Note: The work relating to genechip analysis carried out as part of this Project was subject to the agreement of certain licensing conditions with Affymetrix. The recipient(s) of this report therefore need(s) to be aware that any commercial exploitation of the results of this Project may require the further negotiation of licence terms with Affymetrix.

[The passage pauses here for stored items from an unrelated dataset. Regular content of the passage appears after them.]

-- ==== Sys2Proof/Laws/PartFields.lean ====
section
/-!
SUPPORT. PartFields.lean: a part of a machine as a function of the machine, and that function under an update of one field, a choice and a fold. The lemmas of the
files that follow are stated in it: `AtuPart.get` and `AggPart.get` of what an operation answers, for every part outside a list.
-/
namespace Sys2Proof.Machine
set_option linter.all false

/-! ### The parts of an ATU -/

/-- The type of a part of an ATU. -/
abbrev AtuPart.Ty : AtuPart → Type
  | .time => AtuTime
  | .samp => Sampling
  | .path => FramePath
  | .trace => TraceUnit
  | .log => LogUnit
  | .age => AgeUnit
  | .sand => Vector SandCore 16
  | .evr => EvrUnit
  | .bound => Boundary
  | .safe => SafeFwd
  | .portA => PortEnd
  | .portB => PortEnd
  | .hostMem => SMap Byte

/-- A part of an ATU, its registers apart. -/
def AtuPart.get : (q : AtuPart) → Atu → q.Ty
  | .time, m => m.time
  | .samp, m => m.samp
  | .path, m => m.path
  | .trace, m => m.trace
  | .log, m => m.log
  | .age, m => m.age
  | .sand, m => m.sand
  | .evr, m => m.evr
  | .bound, m => m.bound
  | .safe, m => m.safe
  | .portA, m => m.portA
  | .portB, m => m.portB
  | .hostMem, m => m.hostMem

/-- The words of the frame statements, in those of the lemmas. -/
theorem AtuPart.same_iff (q : AtuPart) (a b : Atu) : q.same a b ↔ q.get a = q.get b := by cases q <;> rfl
@[simp] theorem AtuPart.get_ite (q : AtuPart) {c : Prop} [Decidable c] (x y : Atu) : q.get (if c then x else y) = if c then q.get x else q.get y := by split <;> rfl
@[simp] theorem AtuPart.get_foldl (q : AtuPart) {α : Type} (l : List α) (f : Atu → α → Atu) (h : ∀ b x, q.get (f b x) = q.get b) (a : Atu) : q.get (l.foldl f a) = q.get a := by
  induction l generalizing a with
  | nil => rfl
  | cons x l ih => simp only [List.foldl_cons, ih, h]
@[simp] theorem AtuPart.get_foldl1 (q : AtuPart) {α β : Type} (l : List α) (f : Atu × β → α → Atu × β) (h : ∀ b x, q.get (f b x).1 = q.get b.1) (a : Atu × β) : q.get (l.foldl f a).1 = q.get a.1 := by
  induction l generalizing a with
  | nil => rfl
  | cons x l ih => simp only [List.foldl_cons, ih, h]
@[simp] theorem Atu.regs_foldl {α : Type} (l : List α) (f : Atu → α → Atu) (h : ∀ b x, (f b x).regs = b.regs) (a : Atu) : (l.foldl f a).regs = a.regs := by
  induction l generalizing a with
  | nil => rfl
  | cons x l ih => simp only [List.foldl_cons, ih, h]
@[simp] theorem Atu.regs_foldl1 {α β : Type} (l : List α) (f : Atu × β → α → Atu × β) (h : ∀ b x, (f b x).1.regs = b.1.regs) (a : Atu × β) : (l.foldl f a).1.regs = a.1.regs := by
  induction l generalizing a with
  | nil => rfl
  | cons x l ih => simp only [List.foldl_cons, ih, h]
@[simp] theorem Atu.regs_ite {c : Prop} [Decidable c] (x y : Atu) : (if c then x else y).regs = if c then x.regs else y.regs := by split <;> rfl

3. The effect of Nutrient Starvation on Shoot Growth and Mineral Content
Twenty-eight days after sowing, P, N or K were withdrawn individually from Arabidopsis plants growing hydroponically and the timecourses of development of nutrient deficiencies were determined (Fig. 1). Shoot mass was unaffected for at least 100 hours after nutrient withdrawal, but P starvation significantly reduced shoot mass subsequently (Fig. 1A). For use as a diagnostic of P status, changes in gene expression upon P starvation must be observed within the initial 100 h following P withdrawal. No change in shoot P concentration was observed over the initial 24 h following P withdrawal, but shoot P concentration was reduced significantly between 24 and 72 h after P withdrawal (Fig. 1B). Thus, for use as a diagnostic of P status, it is likely that changes in gene expression upon P starvation need to be observed 24 to 72 h following P withdrawal, as the shoot P concentration declines. The withdrawal of neither N nor K affected P status over this period (Fig. 1B), and P starvation did not affect shoot N or K concentrations (data not shown). It would appear that a deficiency of one nutrient does not affect the tissue concentration of another. It is possible, therefore, to identify genes regulated specifically by P starvation.
Figure 1. The effect of P, N or K withdrawal from the nutrient solution bathing roots of Arabidopsis plants on shoot mass and shoot P concentration. Plants were grown in complete nutrient solution (●) and solutions lacking P (○), N (□) or K (Δ). Data are expressed as mean ± SEM.